The Cook County Assessor Fritz Kaegi has been sending out notices to taxpayers, particularly, residential homeowners and owners of apartment buildings of less than seven units.  A number of clients and attorneys have asked our attorneys the meaning or effect of these notices on their property taxes which become payable next year.  In response to those questions, we offer the following explanation:

The Cook County Assessor’s job has the responsibility to assess all properties in Cook County as of January 1st of the tax year (the “lien date”) in a fair and uniform manner.  The Assessor’s role is often to analyze market data and base their valuations and assessments on that meta-data on a more macro-level, looking back at the data preceding the lien date.

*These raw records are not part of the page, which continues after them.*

-- ==== Sys2Proof/Proofs/Stores.lean ====
section
/-! PROOFS. The bounded stores and the register store over every command, and the frames of the phases, charging and the
rails. -/

set_option Elab.async false


namespace Sys2Proof.Machine
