-- ==== Sys2Proof/Proofs/Frames.lean ====
section
/-! PROOFS. Two families of frames fail: in states that no run reaches, a command touches a register outside its list. -/

set_option Elab.async false


namespace Sys2Proof.Machine

@[simp] theorem Touch.named_powering : Touch.Named Touch.powering := by
  simp [Touch.powering, Reg.ADC_LAST_FLAGS_even, Reg.ADC_LAST_VALUE_even]

@[simp] theorem Touch.named_phasesStop : Touch.Named Touch.phasesStop := by simp [Touch.phasesStop]

@[simp] theorem Touch.named_appending : Touch.Named Touch.appending := by simp [Touch.appending]

@[simp] theorem Touch.named_settling : Touch.Named Touch.settling := by
  simp [Touch.settling, Reg.HOST_SEQ_N_even, Reg.MBX_RES_RESULT_even]

@[simp] theorem Touch.named_durable : Touch.Named Touch.durable := by
  simp [Touch.durable, Reg.HOST_SEQ_N_even, Reg.MBX_RES_RESULT_even]

@[simp] theorem Touch.named_fieldSide : Touch.Named [.fieldSide] := by simp [Touch.Named]

/-- A field that a list spares is one that none of its touches names. -/
theorem Touch.hits_of_names {x : Touch} {f : Field} (hx : ∀ g, x = .array g → Reg.Even g) (h : x.names f) :
    x.hits f.key = true := by
  cases x with
  | part p => cases h
  | reg g => exact Nat.beq_eq.symm ▸ h.symm
  | array g =>
    obtain ⟨n, hn⟩ := h
    exact hn ▸ (hx g rfl).hits n
  | fieldSide => exact h
  | hostSide => simpa [Touch.hits, Touch.names] using h

/-- A frame keeps the field that its list spares. -/
theorem Hw.leaves.rd {m m' : Hw} {l : List Touch} (h : m.leaves m' l) {f : Field} (hn : Touch.Named l)
    (hs : Touch.spares l f.key = true := by decide +kernel) : m'.rd f = m.rd f := by
  obtain ⟨-, hrd⟩ := h
  refine hrd f fun x hx hnames => ?_
  have hhit := Touch.hits_of_names (fun g hg => hn g (hg ▸ hx)) hnames
  rw [Touch.spares_iff.1 hs x hx] at hhit
  cases hhit

/-- The block with the backup domain waiting to be switched off, after a failure of the RTC's oscillator. -/
def backupOffAsked : Hw :=
  let m := State.reset.hw.setDomain .fBkp (DomainSt.mk true true (some 0))
  (m.wr Reg.FRM_FRN_FRN 4).wr Reg.RTC_STATUS_OSC_FAIL 1

/-- Refutes O56: a switch-off of the backup domain that has waited for 4 frames drops the failure of the RTC's oscillator, which the list of
DOMAIN_OFF_TICKET_TIMEOUT does not name. The statement takes in states in which a domain waits that no guard engine
switches. -/
theorem not_architectureToTransferFrames : ¬ Obligations.ArchitectureToTransferFrames := by
  intro h
  obtain ⟨t, ht, hframe⟩ := h (.domainOffTicketTimeout .fBkp) { State.reset with hw := backupOffAsked }
  have hkept := hframe.rd (f := Reg.RTC_STATUS_OSC_FAIL) (by simp)
  obtain rfl := Host.Outcome.next.inj ht
  exact absurd hkept (by decide +kernel)

/-- A durable REG_WRITE that clears a host event bit, as no check of REG_WRITE validates it. -/
def hostWordWrite : HostCmd :=
  { stream := 0, seq := 0, cmd := cmdREG_WRITE, flags := 0, epoch := 0
    args := le 2 0x0200 ++ le 2 0 ++ le 4 65536 ++ le 4 65536, tkt := 1, stage := 1, status := 0, rflags := 0, data := []
    sent := false, jsn := none, inner := none, hostSide := false }

/-- The block with the record of that command at the front of the submitted list. -/
def hostWriteQueued : Hw :=
  { State.reset.hw.wr Reg.INTAKE_STATUS_SRC_CHANGE 1 with
    sub := [Append.mk (State.reset.hw.mkRec JR.HOST_CMD 0x16 []) (some 1)]
    host := { State.reset.hw.host with work := [hostWordWrite] } }

/-- Refutes O58: the record of a queued REG_WRITE of a host word, which no check lets through, is accepted, and its commit
clears the host's event bit, which the list of JOURNAL_APPEND does not name. -/
theorem not_cableToJournalFrames : ¬ Obligations.CableToJournalFrames := by
  intro h
  obtain ⟨t, ht, hframe⟩ := h .journalAppend { State.reset with hw := hostWriteQueued }
  have hkept := hframe.rd (f := Reg.INTAKE_STATUS_SRC_CHANGE) (by simp)
  obtain rfl := Host.Outcome.next.inj ht
  exact absurd hkept (by decide +kernel)

end Sys2Proof.Machine
end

In April 2020, only a couple of months into the pandemic and after the valuation date of January 1st, the Cook County Assessor Kaegi, contrary to statutory authority, made a decision to issue “Covid19 adjustments” to all residential property owners and some commercial property owners in order to provide some assessment relief to Cook County property owners.  Illinois Governor J.B. Pritzker issued his stay-at-home Executive Order 2020-10 on March 21, 2020.  Kaegi’s action for single-family homeowners has meant assessment reductions of 7.5 percent in Lincoln Park, to as much as 12.3 percent in Franklin Park.  For property owners of two-flats to six-flats, Assessor Kaegi reduced assessments from 9.3% to 15.4%.

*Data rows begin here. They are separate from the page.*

@[simp] theorem Hw.setQualified_intake (m : Hw) {x b} : (m.setQualified x b).intake = m.intake :=
    (Within.refl.setQualified (hs := Touch.covers_refl _)).kept .intake

@[simp] theorem Hw.rd_setQualified {m : Hw} {x b} {f : Field} (h : Touch.spares (Machine.regs
    [Reg.INTAKE_STATUS_VBUS_QUAL, Reg.INTAKE_STATUS_DCIN_QUAL]) f.key = true) :
    (m.setQualified x b).rd f = m.rd f := (Within.refl.setQualified (hs := Touch.covers_refl _)).rd f h

@[simp] theorem Hw.setRail_flt_input (m : Hw) {n r} : (m.setRail n r).flt.input = m.flt.input :=
    ((Within.refl.setRail (hs := Touch.covers_refl _)).kept .faultInput).1

@[simp] theorem Hw.rd_setSlewing {m : Hw} {n b} {f : Field} (h : Touch.spares (parts [.rails] ++ Machine.regs
    [Reg.RAIL_STATUS_POL_SLEW]) f.key = true) :
    (m.setSlewing n b).rd f = m.rd f := (Within.refl.setSlewing (hs := Touch.covers_refl _)).rd f h

@[simp] theorem Hw.setTrack_arch_sb (m : Hw) {src x} : (m.setTrack src x).arch.sb = m.arch.sb :=
    (Within.refl.setTrack (hs := Touch.covers_refl _)).kept .sidebands

@[simp] theorem Hw.setTs_flt_input (m : Hw) {i v} : (m.setTs i v).flt.input = m.flt.input := ((Within.refl.setTs
    (hs := Touch.covers_refl _)).kept .faultInput).1

@[simp] theorem Hw.setTs_adc (m : Hw) {i v} : (m.setTs i v).adc = m.adc := (Within.refl.setTs (hs :=
    Touch.covers_refl _)).adc_eq

@[simp] theorem Hw.setTs_bat (m : Hw) {i v} : (m.setTs i v).bat = m.bat := (Within.refl.setTs (hs :=
    Touch.covers_refl _)).kept .bat

@[simp] theorem Hw.setTs_bist (m : Hw) {i v} : (m.setTs i v).bist = m.bist := (Within.refl.setTs (hs :=
    Touch.covers_refl _)).kept .bist

@[simp] theorem Hw.setTs_bus (m : Hw) {i v} : (m.setTs i v).bus = m.bus := (Within.refl.setTs (hs :=
    Touch.covers_refl _)).kept .bus

@[simp] theorem Hw.setTs_cable (m : Hw) {i v} : (m.setTs i v).cable = m.cable := (Within.refl.setTs (hs :=
    Touch.covers_refl _)).kept .cable

@[simp] theorem Hw.setTs_chg (m : Hw) {i v} : (m.setTs i v).chg = m.chg := (Within.refl.setTs (hs :=
    Touch.covers_refl _)).kept .chg

@[simp] theorem Hw.setTs_freeCtr (m : Hw) {i v} : (m.setTs i v).freeCtr = m.freeCtr := (Within.refl.setTs (hs :=
    Touch.covers_refl _)).kept .freeCtr

@[simp] theorem Hw.setTs_hp (m : Hw) {i v} : (m.setTs i v).hp = m.hp := (Within.refl.setTs (hs :=
    Touch.covers_refl _)).kept .hp

@[simp] theorem Hw.setTs_hwdg (m : Hw) {i v} : (m.setTs i v).hwdg = m.hwdg := (Within.refl.setTs (hs :=
    Touch.covers_refl _)).kept .hwdg

@[simp] theorem Hw.setTs_intake (m : Hw) {i v} : (m.setTs i v).intake = m.intake := (Within.refl.setTs (hs :=
    Touch.covers_refl _)).kept .intake

@[simp] theorem Hw.setTs_jrn (m : Hw) {i v} : (m.setTs i v).jrn = m.jrn := (Within.refl.setTs (hs :=
    Touch.covers_refl _)).jrn_eq

@[simp] theorem Hw.setTs_lb (m : Hw) {i v} : (m.setTs i v).lb = m.lb := (Within.refl.setTs (hs :=
    Touch.covers_refl _)).kept .lb

@[simp] theorem Hw.setTs_modes (m : Hw) {i v} : (m.setTs i v).modes = m.modes := (Within.refl.setTs (hs :=
    Touch.covers_refl _)).modes_eq

@[simp] theorem Hw.setTs_ph (m : Hw) {i v} : (m.setTs i v).ph = m.ph := (Within.refl.setTs (hs :=
    Touch.covers_refl _)).kept .ph

@[simp] theorem Hw.setTs_rails (m : Hw) {i v} : (m.setTs i v).rails = m.rails := (Within.refl.setTs (hs :=
    Touch.covers_refl _)).kept .rails

@[simp] theorem Hw.setTs_rl (m : Hw) {i v} : (m.setTs i v).rl = m.rl := (Within.refl.setTs (hs :=
    Touch.covers_refl _)).kept .rl

@[simp] theorem Hw.setTs_seq (m : Hw) {i v} : (m.setTs i v).seq = m.seq := (Within.refl.setTs (hs :=
    Touch.covers_refl _)).kept .seq

@[simp] theorem Hw.setTs_sub (m : Hw) {i v} : (m.setTs i v).sub = m.sub := (Within.refl.setTs (hs :=
    Touch.covers_refl _)).kept .sub

@[simp] theorem Hw.setTs_twin (m : Hw) {i v} : (m.setTs i v).twin = m.twin := (Within.refl.setTs (hs :=
    Touch.covers_refl _)).kept .twin

@[simp] theorem Hw.setTs_upd (m : Hw) {i v} : (m.setTs i v).upd = m.upd := (Within.refl.setTs (hs :=
    Touch.covers_refl _)).upd_eq

@[simp] theorem Hw.setTs_wdg (m : Hw) {i v} : (m.setTs i v).wdg = m.wdg := (Within.refl.setTs (hs :=
    Touch.covers_refl _)).kept .wdg

@[simp] theorem Hw.setTs_xfer (m : Hw) {i v} : (m.setTs i v).xfer = m.xfer := (Within.refl.setTs (hs :=
    Touch.covers_refl _)).kept .xfer

@[simp] theorem Hw.rd_setTs {m : Hw} {i v} {f : Field} (h : Touch.spares (Machine.regs [Reg.CHG_TEMP_TS]) f.key =
    true) :
    (m.setTs i v).rd f = m.rd f := (Within.refl.setTs (hs := Touch.covers_refl _)).rd f h

@[simp] theorem Hw.rd_settleSource {m : Hw} {f : Field} (h : Touch.spares (Touch.hostFault ++ parts [.latches,
    .intake, .xfer, .linkHost, .mailbox] ++ Machine.regs [Reg.INTAKE_STATUS_ACTIVE, Reg.INTAKE_STATUS_SRC_CHANGE,
    Reg.INTAKE_EVENTS_SWITCHOVERS, Reg.INTAKE_LIM_EFF_LIM, Reg.INTAKE_LIM_EFF_CAUSE, Reg.INTAKE_STATUS_RAMP]) f.key =
    true) :
    (m.settleSource).rd f = m.rd f := (Within.refl.settleSource (hs := Touch.covers_refl _)).rd f h

@[simp] theorem Hw.rd_showTickets {m : Hw} {f : Field} (h : Touch.spares (Machine.regs [Reg.TKT_STATUS_INFLIGHT,
    Reg.TKT_STATUS_HWM, Reg.TKT_STATUS_FULL, Reg.TKT_STATUS_HELD, Reg.TKT_STATUS_HELD_STREAM]) f.key = true) :
    (m.showTickets).rd f = m.rd f := (Within.refl.showTickets (hs := Touch.covers_refl _)).rd f h

@[simp] theorem Hw.rd_sideFault {m : Hw} {sd k src detail} {f : Field} (h : Touch.spares (Touch.faultOn sd) f.key
    = true) :
    (m.sideFault sd k src detail).rd f = m.rd f := (Within.refl.sideFault (hs := Touch.covers_refl _)).rd f h

@[simp] theorem Hw.rd_softStart {m : Hw} {vout} {f : Field} (h : Touch.spares (Touch.phasesPick ++ Machine.regs
    [Reg.PH_STATUS_SS]) f.key = true) :
    (m.softStart vout).rd f = m.rd f := (Within.refl.softStart (hs := Touch.covers_refl _)).rd f h

@[simp] theorem Hw.sourceRecord_intake (m : Hw) {old new mv lim} : (m.sourceRecord old new mv lim).intake =
    m.intake := (Within.refl.sourceRecord (hs := Touch.covers_refl _)).kept .intake

@[simp] theorem Hw.sourceRecord_xfer (m : Hw) {old new mv lim} : (m.sourceRecord old new mv lim).xfer = m.xfer :=
    (Within.refl.sourceRecord (hs := Touch.covers_refl _)).kept .xfer

@[simp] theorem Hw.rd_sourceRecord {m : Hw} {old new mv lim} {f : Field} (h : Touch.spares (parts [.linkHost,
    .mailbox]) f.key = true) :
    (m.sourceRecord old new mv lim).rd f = m.rd f := (Within.refl.sourceRecord (hs := Touch.covers_refl _)).rd f h

@[simp] theorem Hw.rd_statEvent {m : Hw} {i} {f : Field} (h : Touch.spares (Machine.regs [Reg.STAT_LATCH_EVENTS,
    Reg.STAT_LATCH_PADS]) f.key = true) :
    (m.statEvent i).rd f = m.rd f := (Within.refl.statEvent (hs := Touch.covers_refl _)).rd f h

@[simp] theorem Hw.rd_statOfState {m : Hw} {st} {f : Field} (h : Touch.spares (Machine.regs
    [Reg.STAT_LATCH_EVENTS, Reg.STAT_LATCH_PADS, Reg.STAT_LATCH_FN]) f.key = true) :
    (m.statOfState st).rd f = m.rd f := (Within.refl.statOfState (hs := Touch.covers_refl _)).rd f h

@[simp] theorem Hw.rd_statPads {m : Hw} {f : Field} (h : Touch.spares (Machine.regs [Reg.STAT_LATCH_PADS]) f.key =
    true) :
    (m.statPads).rd f = m.rd f := (Within.refl.statPads (hs := Touch.covers_refl _)).rd f h

@[simp] theorem Hw.stopPhases_adc (m : Hw) : (m.stopPhases).adc = m.adc := (Within.refl.stopPhases (hs :=
    Touch.covers_refl _)).adc_eq

@[simp] theorem Hw.stopPhases_bist (m : Hw) : (m.stopPhases).bist = m.bist := (Within.refl.stopPhases (hs :=
    Touch.covers_refl _)).kept .bist

@[simp] theorem Hw.stopPhases_bus (m : Hw) : (m.stopPhases).bus = m.bus := (Within.refl.stopPhases (hs :=
    Touch.covers_refl _)).kept .bus

@[simp] theorem Hw.stopPhases_cable (m : Hw) : (m.stopPhases).cable = m.cable := (Within.refl.stopPhases (hs :=
    Touch.covers_refl _)).kept .cable

@[simp] theorem Hw.stopPhases_chg (m : Hw) : (m.stopPhases).chg = m.chg := (Within.refl.stopPhases (hs :=
    Touch.covers_refl _)).kept .chg

@[simp] theorem Hw.stopPhases_freeCtr (m : Hw) : (m.stopPhases).freeCtr = m.freeCtr := (Within.refl.stopPhases (hs
    := Touch.covers_refl _)).kept .freeCtr

@[simp] theorem Hw.stopPhases_hp (m : Hw) : (m.stopPhases).hp = m.hp := (Within.refl.stopPhases (hs :=
    Touch.covers_refl _)).kept .hp

@[simp] theorem Hw.stopPhases_hwdg (m : Hw) : (m.stopPhases).hwdg = m.hwdg := (Within.refl.stopPhases (hs :=
    Touch.covers_refl _)).kept .hwdg

@[simp] theorem Hw.stopPhases_intake (m : Hw) : (m.stopPhases).intake = m.intake := (Within.refl.stopPhases (hs :=
    Touch.covers_refl _)).kept .intake

@[simp] theorem Hw.stopPhases_jrn (m : Hw) : (m.stopPhases).jrn = m.jrn := (Within.refl.stopPhases (hs :=
    Touch.covers_refl _)).jrn_eq

@[simp] theorem Hw.stopPhases_lb (m : Hw) : (m.stopPhases).lb = m.lb := (Within.refl.stopPhases (hs :=
    Touch.covers_refl _)).kept .lb

@[simp] theorem Hw.stopPhases_modes (m : Hw) : (m.stopPhases).modes = m.modes := (Within.refl.stopPhases (hs :=
    Touch.covers_refl _)).modes_eq

@[simp] theorem Hw.stopPhases_rails (m : Hw) : (m.stopPhases).rails = m.rails := (Within.refl.stopPhases (hs :=
    Touch.covers_refl _)).kept .rails

@[simp] theorem Hw.stopPhases_rl (m : Hw) : (m.stopPhases).rl = m.rl := (Within.refl.stopPhases (hs :=
    Touch.covers_refl _)).kept .rl

@[simp] theorem Hw.stopPhases_seq (m : Hw) : (m.stopPhases).seq = m.seq := (Within.refl.stopPhases (hs :=
    Touch.covers_refl _)).kept .seq

@[simp] theorem Hw.stopPhases_sub (m : Hw) : (m.stopPhases).sub = m.sub := (Within.refl.stopPhases (hs :=
    Touch.covers_refl _)).kept .sub

@[simp] theorem Hw.stopPhases_twin (m : Hw) : (m.stopPhases).twin = m.twin := (Within.refl.stopPhases (hs :=
    Touch.covers_refl _)).kept .twin

@[simp] theorem Hw.stopPhases_upd (m : Hw) : (m.stopPhases).upd = m.upd := (Within.refl.stopPhases (hs :=
    Touch.covers_refl _)).upd_eq

@[simp] theorem Hw.stopPhases_wdg (m : Hw) : (m.stopPhases).wdg = m.wdg := (Within.refl.stopPhases (hs :=
    Touch.covers_refl _)).kept .wdg

@[simp] theorem Hw.stopPhases_xfer (m : Hw) : (m.stopPhases).xfer = m.xfer := (Within.refl.stopPhases (hs :=
    Touch.covers_refl _)).kept .xfer

@[simp] theorem Hw.rd_stopPhases {m : Hw} {f : Field} (h : Touch.spares (Touch.phasesStop) f.key = true) :
    (m.stopPhases).rd f = m.rd f := (Within.refl.stopPhases (hs := Touch.covers_refl _)).rd f h

@[simp] theorem Hw.submitRec_seq (m : Hw) {r} : (m.submitRec r).seq = m.seq := (Within.refl.submitRec (hs :=
    Touch.covers_refl _)).kept .seq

The basic answer to our clients and counsel as to the effect of these actions remains somewhat uncertain, but we are fairly certain that the tax bills will not be reduced by the same commensurate percentage as the downward adjustments to the assessments.

If homeowner’s assessments fall by the same percentage amount uniformly in relation to one another, as they have in most townships in Cook County, residential homeowners’ proportionate share of their obligation to paying the levied (budgeted) taxes in comparison to one another is not altered.  Thus, each property owner’s proportionate “piece of the pie” is no larger or smaller than their neighbors who received similar relief in a decreased assessment.

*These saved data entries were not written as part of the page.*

-- ==== Sys2Proof/Proofs/SealPage.lean ====
section
/-! PROOFS. The commit of a page that ends with a seal (O33 fails). -/

namespace Sys2Proof.Machine

set_option Elab.async false

/-- A module whose closed page holds the seal of epoch 0; the first record of epoch 1 waits behind it, not hashed. -/
def sealBeforeRecord : State :=
  let m := State.reset.hw.wr Reg.JRN_STATUS_READY 1
  let first := { m.mkRec JR.SEAL 0x16 [] with jsn := 65535 }
  let next := { m.mkRec JR.SUMMARY 0x16 [] with jsn := 65536 }
  { State.reset with hw := { m with jrn := { m.jrn with
      closed := [1], hashNext := 65536, staged := [⟨first, false, some 0, none⟩, ⟨next, false, none, none⟩] } } }

/-- Refutes O33: the record behind a seal is hashed once the seal is committed (R279), so what stays staged is not what
stood there before: its chain value is new. -/
theorem not_journalTakesAndCommits : ¬ Obligations.JournalTakesAndCommits := by
  unfold Obligations.JournalTakesAndCommits
  rintro ⟨-, -, -, -, hcommit, -⟩
  obtain ⟨t, ht, -, hstaged⟩ := hcommit sealBeforeRecord 1 [] (by decide +kernel) (by decide +kernel)
    (by decide +kernel) (by decide +kernel) (by decide +kernel)
  obtain rfl := Host.Outcome.next.inj ht
  exact absurd (congrArg (List.map fun x : Staged => x.chain.isSome) hstaged) (by decide +kernel)

end Sys2Proof.Machine
end

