-- ==== Sys2Proof/Proofs/Answers.lean ====
section
/-! PROOFS. The scopes of answered commands, with the head result on the host side. -/

namespace Sys2Proof.Machine

set_option Elab.async false

section
variable {sc : List Touch} {m0 m : Hw}

/-- What changes with the answer of a command: as `Touch.answering`, with the window of the head result, which has 64
bytes on the host side, taken in by that side, so that no field of the field side but N_s is among it. -/
def answerScope : List Touch :=
  parts [.linkField, .mailbox, .work, .results, .stream7, .alertPad, .adc, .tickets, .orders, .waits, .bus, .sub] ++
    regs [Reg.TKT_STATUS_FULL, Reg.TKT_STATUS_HELD, Reg.TKT_STATUS_HELD_STREAM, Reg.TKT_STATUS_HWM,
      Reg.TKT_STATUS_INFLIGHT] ++ arrays [Reg.HOST_SEQ_N] ++ [.hostSide]

theorem Reg.MBX_RES_RESULT_host : ∀ i < 64, (Touch.reg (Reg.MBX_RES_RESULT i)).within answerScope = true := by
  decide +kernel

/-- The head result stands in the window on the host side (R416). -/
theorem Within.showResult_host (h : Within answerScope m0 m) : Within answerScope m0 m.showResult := by
  unfold Hw.showResult
  exact h.foldl_mem fun _ i hi hm => hm.wr (Reg.MBX_RES_RESULT_host i (List.mem_range.1 hi))

theorem Within.postResult_host {stream seq : Nat} {bytes : List Byte} (h : Within answerScope m0 m) :
    Within answerScope m0 (m.postResult stream seq bytes) := by
  unfold Hw.postResult
  exact .ite (.alertSet (.showResult_host (.showMailbox (.ite h.host_mbx.bump h.host_mbx)))) h

theorem Within.sendAnswer_host {c : HostCmd} (h : Within answerScope m0 m) :
    Within answerScope m0 (m.sendAnswer c) := by
  unfold Hw.sendAnswer
  exact .ite (.postResult_host (.ite h h.advanceN)) (.sendF (.ite h h.advanceN))

theorem Within.answerCmd_host {c : HostCmd} {a : Answer} (h : Within sc m0 m)
    (hs : Touch.covers sc answerScope := by decide +kernel) : Within sc m0 (m.answerCmd c a) := by
  refine h.andThen hs ?_
  have hset : Within answerScope m (m.setWork { c with
      stage := 3, status := a.status, data := a.data
      rflags := c.rflags ||| a.rflags ||| (if c.durable then 2 else 0) }) := Within.refl.setWork
  unfold Hw.answerCmd
  extract_lets c' m1 host m2 st m3
  have h2 : Within answerScope m m2 := .ite (Within.host_cache hset) hset
  have h3 : Within answerScope m m3 := .ite h2 h2.setTicket
  unfold Hw.flushAnswers
  exact (h3.host_work.foldl fun _ _ hm => hm.sendAnswer_host).settleWork

theorem Within.innerDone_host {n : Nat} {a : Answer} (h : Within sc m0 m)
    (hs : Touch.covers sc answerScope := by decide +kernel) : Within sc m0 (m.innerDone n a) := by
  refine h.andThen hs ?_
  unfold Hw.innerDone
  split
  · exact Within.refl.answerCmd_host
  · exact Within.refl

theorem Within.voidWork_host (h : Within sc m0 m) (hs : Touch.covers sc answerScope := by decide +kernel) :
    Within sc m0 m.voidWork :=
  h.andThen hs (Within.refl.foldl fun _ _ hm => hm.answerCmd_host)

theorem Within.retireConvs_host (h : Within sc m0 m)
    (hs : Touch.covers sc (answerScope ++ Touch.delivering) := by decide +kernel) : Within sc m0 m.retireConvs := by
  refine h.andThen hs ?_
  unfold Hw.retireConvs
  refine Within.refl.part_adc.foldl fun m c hm => ?_
  unfold Hw.retireConv
  refine .ite hm.dropTicket.innerDone_host ?_
  split
  · exact hm
  · exact hm.enqueue.dropTicket.innerDone_host

theorem Within.settleBus_host (h : Within sc m0 m)
    (hs : Touch.covers sc (answerScope ++ parts [.chg]) := by decide +kernel) : Within sc m0 m.settleBus := by
  refine h.andThen hs ?_
  unfold Hw.settleBus
  refine Within.refl.foldl fun m x hm => ?_
  unfold Hw.endBus
  exact .ite hm.part_bus.dropTicket.innerDone_host.packReadDone hm.part_bus.dropTicket.innerDone_host

/-- What changes with the end of an engine's work, with the head result on the host side. -/
def voidScope : List Touch :=
  answerScope ++ Touch.delivering ++ parts [.chg, .faultInput] ++ regs [Reg.TKT_EVENTS_VOIDED, Reg.FLT_STATUS_LOST]

theorem Within.voidOwned_host {e : Engine} (h : Within sc m0 m)
    (hs : Touch.covers sc voidScope := by decide +kernel) : Within sc m0 (m.voidOwned e) := by
  refine h.andThen hs ?_
  unfold Hw.voidOwned
  extract_lets r m1 keep m2 m3 m4
  have h1 : Within voidScope m m1 :=
    .ite Within.refl.voidTickets.retireConvs_host (.ite Within.refl.voidTickets.settleBus_host Within.refl.voidTickets)
  have h2 : Within voidScope m m2 := h1.part_sub
  have h3 : Within voidScope m m3 := .ite (h2.foldl fun _ _ hm => hm.dropTicket) h2
  exact .ite h3.voidWork_host h3.voidWork_host.faultAt

end

end Sys2Proof.Machine
end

Basically, the township must levy (request) enough taxes to satisfy their taxing districts’ budgets (for schools, police, fire, park districts, libraries, pensions, etc.) which have been set prior to Assessor Kaegi’s Covid19 adjustments.  As a result, the Cook County Clerk’s Office will have to increase the local tax rates and set the County Equalization Factor as determined by the Department of Revenue to compensate for the overall decline in assessments.  In addition, tax rates may be raised even further to try to fill in the budgetary shortfalls caused by decreases in retail sales due to the Covid19 pandemic.

Contrary to the Assessor’s “knee-jerk” reaction to respond “politically” to the Covid-19 crises by reducing the market values of residential properties throughout Cook County, when the data comes out about the effects of the residential market subsequent to the Governor’s “stay-at-home” order issued at the end of March 2020, suburban home values have risen, not fallen as Kaegi had predicted.  Standard & Poor’s CoreLogic Case-Shiller reporting has concluded that an index of Chicago single-family home values increased 1.2 percent in August compared with the year-earlier period.  Assessor Kaegi’s office has stated publicly that with a scarcity of data in April that he based his adjustments largely on unemployment data from the most affected areas of Cook County.  The higher the unemployment rate, the higher the Assessor’s downward Covid19 adjustments.

What is more clear than the effects of Assessor Kaegi’s adjustments to homeowners and small apartment building owners is that the Assessor has undergone a grossly, over-reaching policy, contrary to the Assessor’s statutory authority, to grant relief which is not reflective of the current and appreciating residential market and will not, necessarily lead to lower overall property tax bills.